Walt Moeling, the go-to lawyer for Georgia community banks for almost 50 years, says he gravitated toward working with small-town banks from growing up in Alexander City, Alabama, population 13,000.
“These are people I understand. If you go to small towns, you find people every bit as smart as you are—and who frequently travel more and better—who like living there,” he says.
His 10-lawyer group at Bryan Cave advises banks nationwide on big events like mergers and regulatory challenges.
Moeling once met with bank boards in Norway, Michigan, and Fort Myers, Florida—at the most northern and southern points of U.S. 41—in the same week. “They couldn’t have been more different, but the issues are the same,” he says, “How can we make money, serve the community, survive regulations and structure ourselves for the future?”
Unlike big banks, his clients “really don’t want three lawyers working on the project or a 20-page memo complete with footnotes,” he says. “What they want is an answer, so you have to know the business.”
“You’ve got to be a real adviser to them,” he says. “That’s how you build a relationship.

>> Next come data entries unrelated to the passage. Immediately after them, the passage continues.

-- ==== Sys2Proof/Proofs/SluiceEnable.lean ====
section
/-! SUPPORT. Writes of `SLUICEk_CFG` (R71, R73, R77, R78, R99, R100, R446): the context that starts in a free slot of its pipe, a
source or channel arrangement that is reserved, and the context that stops. -/

namespace Sys2Proof.Machine.State

theorem refuseAll_frame (s : State) (kind inst off b fn : Nat) (l : List (Half × Nat)) :
    ∃ g, s.refuseAll kind inst off b fn l = { s with log := g } := by
  induction l generalizing s with
  | nil => exact ⟨_, rfl⟩
  | cons x r ih =>
    obtain ⟨g, hg⟩ := refuse_frame s x.1 kind inst off b x.2 fn
    obtain ⟨g', hg'⟩ := ih (s.refuse x.1 kind inst off b x.2 fn)
    exact ⟨g', by rw [refuseAll, hg', hg]⟩

/-! ## The register (R445, R450) -/

theorem regSpec_sluiceCfg (k : Fin 18) : regSpec (sOff k) = regsSluice.head? := by revert k; decide

/-- EN takes what is written, sealed or not. -/
theorem sluiceCfg_en (s : State) (k : Fin 18) (v : Word) : (s.writeFields (sOff k) 0x03 k v).flag (sOff k) 31 = bit v 31 := by
  have hoff : sOff k ≠ 0x200010 := by simp only [sOff]; omega
  have h := writeFields_fld s (sOff k) 0x03 k v _ (regSpec_sluiceCfg k) hoff (by decide) (Machine.fld .rw 31 31) (by decide)
  rw [applyField_takes ⟨.inl rfl, .inl rfl⟩] at h
  exact bit_eq_of_bits (h.trans (bits_putBits_bits _ _ (by decide) (by decide)))

theorem sluiceEnable_exec {s : State} {k : Fin 18} (v : Word) (ha : s.answers 0 (sOff k) = true) :
    exec (.sluiceEnable k v) s = .next (s.sluiceEnableEff k v) := congrArg Host.Outcome.next (gate_answers s 0 (sOff k) v _ ha)

/-- A context that the checks of its slot pass finds a slot free (R100). -/
theorem freeSlot_of_binds {s : State} {k : Nat} (h : s.bindFails k = []) : ∃ i, s.freeSlotOf (s.fld (sOff k) 26 25) = some i := by
  cases hi : s.freeSlotOf (s.fld (sOff k) 26 25) with
  | some i => exact ⟨i, rfl⟩
  | none => simp [bindFails, hi] at h

/-! ## A context starts (R73, R99, R100) -/

/-- The slot that a starting context takes, with the identity set and its output ring empty. -/
def startedSlot (s : State) (i k : Nat) : Slot :=
  { ctx := some k, active := identitySet, outBase := (s.outRing i (s.fld (sOff k) 8 0)).1,
    outBlocks := s.fld (slotOff i + 0x2C) 7 0 }

/-- An in-line context binds its pipe. -/
def inlineBinds (s : State) (k p : Nat) : State :=
  if s.inline_ k then s.setPipe p { s.pipe p with inlineBound := true } else s

theorem inlineBinds_frame (s : State) (k p : Nat) : ∃ x, s.inlineBinds k p = { s with pipes := x } := by
  unfold inlineBinds
  split <;> exact ⟨_, rfl⟩

/-- A context that starts, with the place of its memory-mode ring. -/
def startedSluice (s : State) (k need : Nat) : Sluice :=
  let c : Sluice := { run := true, brkNext := (s.sluice k).brkNext, brk := (s.sluice k).brk }
  if s.inline_ k then c else match s.ringFit need with | none => c | some b => { c with ringBase := b, ringBytes := need }

/-- A context starts at line number 0 with no open block and an empty ring. -/
theorem startedSluice_leaves (s : State) (k need : Nat) :
    (s.startedSluice k need).run = true ∧ (s.startedSluice k need).next = 0 ∧ (s.startedSluice k need).expect = 0 ∧
    (s.startedSluice k need).blocks = [] ∧ (s.startedSluice k need).held = [] := by
  unfold startedSluice
  dsimp only
  split
  · exact ⟨rfl, rfl, rfl, rfl, rfl⟩
  · split <;> exact ⟨rfl, rfl, rfl, rfl, rfl⟩

/-- A context started in slot i, its settings in `s`, with the state `u` in which its slot and pipe are taken. -/
def startedIn (s u : State) (k : Nat) : State :=
  { u with
    sluices := tset {} u.sluices k (u.startedSluice k (s.ringNeed k))
    records := u.records.filter (fun r => decide (r.block.ctx ≠ k))
    vlanes := tset {} u.vlanes k { u.vlane k with started := false, waiting := [] } }

theorem sluiceStart_eq {s : State} {k i : Nat} (h : s.freeSlotOf (s.fld (sOff k) 26 25) = some i) :
    s.sluiceStart k = s.startedIn ((s.setSlot i (s.startedSlot i k)).inlineBinds k (s.fld (sOff k) 26 25)) k := by
  show (match s.freeSlotOf (s.fld (sOff k) 26 25) with
    | none => s
    | some j => s.startedIn ((s.setSlot j (s.startedSlot j k)).inlineBinds k (s.fld (sOff k) 26 25)) k) = _
  rw [h]

/-- A context starts in the free slot: line number 0, no open block, nothing in its rings, no swap pending, its lane not started. -/
theorem sluiceStart_leaves {s : State} {k i : Nat} (h : s.freeSlotOf (s.fld (sOff k) 26 25) = some i) :
    ∃ t, s.sluiceStart k = t ∧ (t.sluice k).run = true ∧ (t.sluice k).next = 0 ∧ (t.sluice k).expect = 0 ∧
      (t.sluice k).blocks = [] ∧ (t.sluice k).held = [] ∧ t.slot i = s.startedSlot i k ∧ (t.vlane k).started = false ∧
      (∀ j, j ≠ k → t.sluice j = s.sluice j) ∧ (∀ j, j ≠ i → t.slot j = s.slot j) ∧
      t = { s with sluices := t.sluices, slots := t.slots, pipes := t.pipes, records := t.records, vlanes := t.vlanes } := by
  obtain ⟨x, hx⟩ := inlineBinds_frame (s.setSlot i (s.startedSlot i k)) k (s.fld (sOff k) 26 25)
  have he := sluiceStart_eq h
  rw [hx] at he
  obtain ⟨c, hc, ht⟩ : ∃ c, (∃ u n, startedSluice u k n = c) ∧ s.sluiceStart k =
      { s with sluices := tset {} s.sluices k c, slots := tset {} s.slots i (s.startedSlot i k), pipes := x
               records := s.records.filter (fun r => decide (r.block.ctx ≠ k))
               vlanes := tset {} s.vlanes k { s.vlane k with started := false, waiting := [] } } := ⟨_, ⟨_, _, rfl⟩, he⟩
  obtain ⟨u, n, rfl⟩ := hc
  obtain ⟨hrun, hnext, hexp, hblocks, hheld⟩ := startedSluice_leaves u k n
  have hsluice := tget_tset_same {} s.sluices k (u.startedSluice k n)
  rw [← hsluice] at hrun hnext hexp hblocks hheld
  exact ⟨_, ht, hrun, hnext, hexp, hblocks, hheld, setSlot_same s i _, congrArg VLane.started (setVlane_same s k _),
    fun j hj => setSluice_other s k j _ hj, fun j hj => setSlot_other s i j _ hj, rfl⟩

theorem windowOpen_frame (s : State) (k : Nat) : ∃ q, s.windowOpen k = { s with qps := q } := by
  unfold windowOpen
  split <;> exact ⟨_, rfl⟩

/-- A write with EN to a context that is off and that no check refuses (R71, R77, R78, R100, R104, R106, R454). -/
theorem sluiceEnable_starts {s u : State} {k : Fin 18} {v : Word} (hv : bit v 31 = true)
    (hoff : s.flag (sOff k) 31 = false) (hsrc : bits v 30 29 ≠ 3) (hchan : bits v 18 17 ≠ 3)
    (hu : u = s.writeFields (sOff k) 0x03 k v) (hout : u.outFails k = []) (hset : u.sluiceFails k = []) (hadm : u.admitFails k = [])
    (hbind : u.bindFails k = []) (hring : u.ringFails k = []) :
    s.sluiceEnableEff k v = (u.sluiceStart k).windowOpen k := by
  have hen : u.flag (sOff k) 31 = true := by rw [hu, sluiceCfg_en, hv]
  have hold : bit (s.reg (sOff k)) 31 = false := hoff
  simp only [sluiceEnableEff, ← hu, hen, hold, hsrc, hchan, hout, hset, hadm, hbind, hring, not_true_eq_false, if_false,
    Bool.false_eq_true, List.append_nil, List.isEmpty_nil, or_self]

/-- The codes a refused start shows beside its report entries: 0x3403 at the context, and a slot's or ring's code at its pipe. -/
def startCodes (s : State) (k : Nat) (fails : List (Half × Nat)) : State :=
  let s := if fails.any (fun f => f.1 = 0x3403#16) then s.raise 0x3403#16 0x03 k else s
  match fails.reverse.find? (fun f => f.1 = 0x1501#16 ∨ f.1 = 0x1502#16 ∨ f.1 = 0x1504#16) with
  | none => s
  | some f => s.last f.1 0x04 (4 * s.fld (sOff k) 26 25)

theorem startCodes_frame (s : State) (k : Nat) (fails : List (Half × Nat)) : ∃ l, s.startCodes k fails = { s with log := l } := by
  obtain ⟨l, hl⟩ : ∃ l, (if fails.any (fun f => f.1 = 0x3403#16) then s.raise 0x3403#16 0x03 k else s) =
      { s with log := l } := by
    split <;> exact ⟨_, rfl⟩
  unfold startCodes
  dsimp only
  rw [hl]
  split
  · exact ⟨_, rfl⟩
  · obtain ⟨l', hl'⟩ := last_frame { s with log := l } (Prod.fst _) 0x04 _
    exact ⟨l', hl'⟩

/-- A write with EN to a context that is off, with a reserved SRC or CHAN (R71): EN goes back to 0, and codes are reported. -/
theorem sluiceEnable_reserved {s : State} {k : Fin 18} {v : Word} (hs : s.sealed = false) (hv : bit v 31 = true)
    (hoff : s.flag (sOff k) 31 = false) (hres : bits v 30 29 = 3 ∨ bits v 18 17 = 3) :
    ∃ t, s.sluiceEnableEff k v = t ∧ t.flag (sOff k) 31 = false ∧ t = { s with regs := t.regs, log := t.log } := by
  have hne : sOff k ≠ 0x200010 := by simp only [sOff]; omega
  obtain ⟨u, hu, -, -, hframe⟩ := writeFields_leaves 0x03 k v (regSpec_sluiceCfg k) hne (by decide) (.inl hs)
  have hen : u.flag (sOff k) 31 = true := by rw [← hu, sluiceCfg_en, hv]
  have hold : bit (s.reg (sOff k)) 31 = false := hoff
  obtain ⟨fails, he⟩ : ∃ fails, s.sluiceEnableEff k v =
      ((u.setFld (sOff k) 31 31 0).refuseAll 0x03 k (sOff k) 31 0 fails).startCodes k fails := by
    refine ⟨u.outFails k ++ u.sluiceFails k ++ u.admitFails k ++ u.bindFails k ++ u.ringFails k, ?_⟩
    simp only [sluiceEnableEff, hu, hen, hold, hres, not_true_eq_false, if_false, Bool.false_eq_true, true_or, if_true]
    rfl
  have hflag : (u.setFld (sOff k) 31 31 0).flag (sOff k) 31 = false := by
    rw [flag, setFld_reg_same]
    exact bit_putBits_same _ 31 0 (by decide)
  obtain ⟨r, hr⟩ : ∃ r, u.setFld (sOff k) 31 31 0 = { u with regs := r } := ⟨_, rfl⟩
  rw [hr] at he hflag
  obtain ⟨l, hl⟩ := refuseAll_frame { u with regs := r } 0x03 k (sOff k) 31 0 fails
  obtain ⟨l', hl'⟩ := startCodes_frame { u with regs := r, log := l } k fails
  rw [hl, hl'] at he
  refine ⟨_, he, hflag, ?_⟩
  rw [hframe]

/-! ## A context stops (R103, R104, R454) -/

/-- A slot is free again, and its pipe no longer works for it. -/
def slotFreed (s : State) (i k : Nat) : State :=
  let pp := s.pipe (i / 4)
  let busy := match pp.busy with | some (j, x, m, t) => if j = i then none else some (j, x, m, t) | none => none
  (s.setSlot i {}).setPipe (i / 4) { pp with busy, inlineBound := pp.inlineBound && !s.inline_ k }

theorem dropPair_frame (s : State) (k q : Nat) : ∃ x, s.dropPair k q = { s with qps := x } := by
  unfold dropPair
  split <;> exact ⟨_, rfl⟩

theorem sluiceStop_eq {s : State} {k i : Nat} (h : s.slotOf k = some i) :
    s.sluiceStop k = ((s.slotFreed i k).dropPair k ((s.slotFreed i k).windowQp k)).setSluice k {} := by
  show ((match s.slotOf k with | none => s | some j => s.slotFreed j k).dropPair k
    ((match s.slotOf k with | none => s | some j => s.slotFreed j k).windowQp k)).setSluice k {} = _
  rw [h]

/-- A context that stops is as reset, and so is its slot. -/
theorem sluiceStop_leaves {s : State} {k i : Nat} (h : s.slotOf k = some i) :
    ∃ t, s.sluiceStop k = t ∧ t.sluice k = {} ∧ t.slot i = {} ∧ (∀ j, j ≠ k → t.sluice j = s.sluice j) ∧
      (∀ j, j ≠ i → t.slot j = s.slot j) ∧
      t = { s with sluices := t.sluices, slots := t.slots, pipes := t.pipes, qps := t.qps } := by
  obtain ⟨q, hq⟩ := dropPair_frame (s.slotFreed i k) k ((s.slotFreed i k).windowQp k)
  have he := sluiceStop_eq h
  rw [hq] at he
  obtain ⟨x, ht⟩ : ∃ x, s.sluiceStop k =
      { s with slots := tset {} s.slots i {}, pipes := x, qps := q, sluices := tset {} s.sluices k {} } := ⟨_, he⟩
  exact ⟨_, ht, setSluice_same s k _, setSlot_same s i _, fun j hj => setSluice_other s k j _ hj,
    fun j hj => setSlot_other s i j _ hj, rfl⟩

/-- A write without EN to a running context. -/
theorem sluiceEnable_stops {s : State} {k : Fin 18} {v : Word} (hv : bit v 31 = false) (hon : s.flag (sOff k) 31 = true) :
    s.sluiceEnableEff k v = (s.writeFields (sOff k) 0x03 k v).sluiceStop k := by
  have hen : (s.writeFields (sOff k) 0x03 k v).flag (sOff k) 31 = false := by rw [sluiceCfg_en, hv]
  have hold : bit (s.reg (sOff k)) 31 = true := hon
  simp only [sluiceEnableEff, hen, hold, Bool.false_eq_true, not_false_eq_true, if_true]

end Sys2Proof.Machine.State

open Sys2Proof Sys2Proof.Machine Sys2Proof.Machine.State in
/-- Settles O29: the start in a free slot, a reserved SRC or CHAN, and the stop. -/
theorem sluiceEnableStartsContext : Obligations.SluiceEnableStartsContext := by
  unfold Obligations.SluiceEnableStartsContext
  refine ⟨fun s u k v ha hs hv hoff hsrc hchan hu hout hset hadm hbind hring => ?_, fun s k v ha hs hv hoff hres => ?_,
    fun s k v i ha hv hon hi => ?_⟩
  · obtain ⟨i, hi⟩ := freeSlot_of_binds hbind
    have hne : sOff k ≠ 0x200010 := by simp only [sOff]; omega
    obtain ⟨w, hw, -, hregs, hframe⟩ := writeFields_leaves 0x03 k v (regSpec_sluiceCfg k) hne (by decide) (.inl hs)
    obtain rfl : u = w := hu.trans hw
    obtain ⟨t, ht, hrun, hnext, hexp, hblocks, hheld, hslot, hlane, hsluices, hslots, hframe'⟩ := sluiceStart_leaves hi
    obtain ⟨q, hq⟩ := windowOpen_frame t k
    have hen : u.flag (sOff k) 31 = true := by rw [hu, sluiceCfg_en, hv]
    have he := (sluiceEnable_exec v ha).trans
      (congrArg Host.Outcome.next (sluiceEnable_starts hv hoff hsrc hchan hu hout hset hadm hbind hring))
    rw [ht, hq] at he
    refine ⟨_, i, he, hi, ?_, hrun, hnext, hexp, hblocks, hheld, congrArg Slot.ctx hslot, congrArg Slot.pending hslot,
      congrArg Slot.queue hslot,
      congrArg Slot.out hslot, hlane, fun j hj => (hsluices j hj).trans ?_,
      fun j hj => (hslots j hj).trans ?_, fun o ho => ?_, ?_⟩
    · rw [hframe']; exact hen
    · rw [hframe]; rfl
    · rw [hframe]; rfl
    · rw [hframe']; exact hregs o ho
    · rw [hframe', hframe]
  · obtain ⟨t, ht, hen, hframe⟩ := sluiceEnable_reserved hs hv hoff hres
    exact ⟨t, (sluiceEnable_exec v ha).trans (congrArg Host.Outcome.next ht), hen, (congrArg State.sluices hframe :),
      (congrArg State.slots hframe :), hframe⟩
  · obtain ⟨r, c, l, hu⟩ := writeFields_frame s (sOff k) 0x03 k v
    have hen := sluiceCfg_en s k v
    have he := (sluiceEnable_exec v ha).trans (congrArg Host.Outcome.next (sluiceEnable_stops hv hon))
    rw [hu] at he hen
    have hi' : ({ s with regs := r, counters := c, log := l } : State).slotOf k = some i := hi
    obtain ⟨t, ht, hsl, hslot, hsluices, hslots, hframe⟩ := sluiceStop_leaves hi'
    rw [ht] at he
    refine ⟨t, he, ?_, hsl, hslot, hsluices, hslots⟩
    rw [hframe]; exact hen.trans hv
end

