-- ==== Sys2Proof/Proofs/VectorQuantisers.lean ====
section
/-! SUPPORT and O38. Conversions, reductions, quantisers, CHECK, COUNT and RAND (R147 to R153, R160, R162, R241, R243). -/

namespace Sys2Proof.Machine

/-! ## Codes of the quantisers (R149 to R153) -/

theorem quantise_bounds {lo hi : Int} (h : lo ≤ hi) (zp : Int) (s : Word) (y : FVal) :
    lo ≤ (quantise lo hi zp s y).1 ∧ (quantise lo hi zp s y).1 ≤ hi := by
  have hclamp (x : Int) : lo ≤ (clampCount lo hi x).1 ∧ (clampCount lo hi x).1 ≤ hi := by
    have := clampInt_bounds h x
    simp only [clampCount]
    split_ifs with hx
    · rwa [hx] at this
    · exact this
  simp only [quantise]
  split_ifs
  · exact hclamp _
  · exact hclamp _
  · exact hclamp _

theorem nonFinite_bounds {zp lo hi : Int} (h1 : lo ≤ zp) (h2 : zp ≤ hi) (x : FVal) :
    lo ≤ nonFinite x zp lo hi ∧ nonFinite x zp lo hi ≤ hi := by
  simp only [nonFinite]
  split_ifs <;> omega

theorem qmaxOf_pos (f : Fmt) : 1 ≤ qmaxOf f := by cases f <;> decide

/-- QROW's codes lie within -qmax..qmax (R150). -/
theorem qRow_codes_bounds {qmax : Nat} (hq : 1 ≤ qmax) (excl : List Nat) (row : List Word) {q : Int}
    (h : q ∈ (qRow qmax excl row).2.1) : -(qmax : Int) ≤ q ∧ q ≤ qmax := by
  obtain ⟨x, -, rfl⟩ := List.mem_map.1 h
  have hlo : -(qmax : Int) ≤ 0 := by omega
  have hhi : (0 : Int) ≤ qmax := by omega
  dsimp only
  split
  · exact ⟨hlo, hhi⟩
  · split
    · exact nonFinite_bounds hlo hhi _
    · split
      · exact ⟨hlo, hhi⟩
      · split
        · split <;> omega
        · exact quantise_bounds (hlo.trans hhi) ..

/-- QROW_U8's zero point and codes lie within 0..255 (R151). -/
theorem qRowU8_zp_bounds (excl : List Nat) (row : List Word) : 0 ≤ (qRowU8 excl row).2.1 ∧ (qRowU8 excl row).2.1 ≤ 255 := by
  simp only [qRowU8]
  split_ifs
  · exact ⟨le_refl _, (by decide : (0 : Int) ≤ 255)⟩
  · exact ⟨le_refl _, (by decide : (0 : Int) ≤ 255)⟩
  · exact ⟨(by decide : (0 : Int) ≤ 1), (by decide : (1 : Int) ≤ 255)⟩
  · exact quantise_bounds (by decide) ..

theorem qRowU8_codes_bounds (excl : List Nat) (row : List Word) {q : Int} (h : q ∈ (qRowU8 excl row).2.2.1) : 0 ≤ q ∧ q ≤ 255 := by
  have hzp := qRowU8_zp_bounds excl row
  obtain ⟨x, -, rfl⟩ := List.mem_map.1 h
  dsimp only
  split
  · exact hzp
  · split
    · exact nonFinite_bounds hzp.1 hzp.2 _
    · split
      · decide
      · split
        · split <;> decide
        · exact quantise_bounds (by decide) ..

/-! ## What the operations give -/

theorem map_zipIdx {α β : Type} (d : α) (f : α × Nat → β) (x : List α) :
    x.zipIdx.map f = (List.range x.length).map (fun i => f (x.getD i d, i)) := by
  refine List.ext_getElem (by simp) fun i h _ => ?_
  have hi : i < x.length := by simpa using h
  simp [hi]

theorem ofNat_unsigned (n : Nat) (x : Int) : BitVec.ofNat n (unsigned n x) = BitVec.ofInt n x := by
  apply BitVec.eq_of_toNat_eq
  have hpos : (0 : Int) < (2 ^ n : Nat) := by exact_mod_cast Nat.two_pow_pos n
  have hlt : (x % (2 ^ n : Nat)).toNat < 2 ^ n := by
    have := Int.emod_lt_of_pos x hpos
    have := Int.emod_nonneg x hpos.ne'
    omega
  rw [BitVec.toNat_ofNat, BitVec.toNat_ofInt, unsigned, Nat.mod_eq_of_lt hlt]

/-- A reduction into one element of 4 bytes takes the whole operand as its row. -/
theorem reduceOp_one {h : OpHdr} {w : Region} (hw : h.writes = [w]) (hlen : w.len = 4) (hbits : fmtBits h.ofmt = 32) (f : List Nat → Nat)
    (s : State) : (reduceOp h f s).writes = [(w, packRaws h.ofmt [f (rawsOf h.afmt (s.opRead h 0))])] := by
  have hrows (a : List Nat) : rowsOf (a.length / 1) 1 a = [a] := by
    simp only [rowsOf, Nat.div_one, List.take_length]
  simp only [reduceOp, State.opWrite_of_writes hw, hw, List.getElem?_cons_zero, hlen, hbits]
  rw [show 4 * 8 / 32 = 1 from rfl, hrows]
  rfl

I give them the bad news and the good news.”
Moeling, 73, had to give banks a lot of bad news after the 2008 financial crisis until about 2013—the toughest time he’s seen for banks. “Clearly there were some banks that had horribly overreached,” he says. “Some really good people got hurt badly. A lot of them were determined to see it out and fought their way through.”
Long-standing relationships define Moeling’s career. He joined Powell Goldstein in 1968 after law school at Duke University and stayed after Bryan Cave acquired the firm in 2009. He’s worked with his partners Katherine Knudson and Jim McAlpin more than 30 years.
Moeling gravitated toward banking law after working on matters for Citizens & Southern National Bank in Atlanta. He landed his first community bank client, People’s Bank in Perry, during the early 1970s, which is still a client.
“There is not a better client base in the world,” he says, so he built a practice around them. “They’re good people—overwhelmingly honest and well-meaning. They are a pleasure to represent.”
These days, Moeling spends a lot of time mentoring younger lawyers in his group. “As long as they have questions and like to come visit and ask my advice on things, I’ll be there.”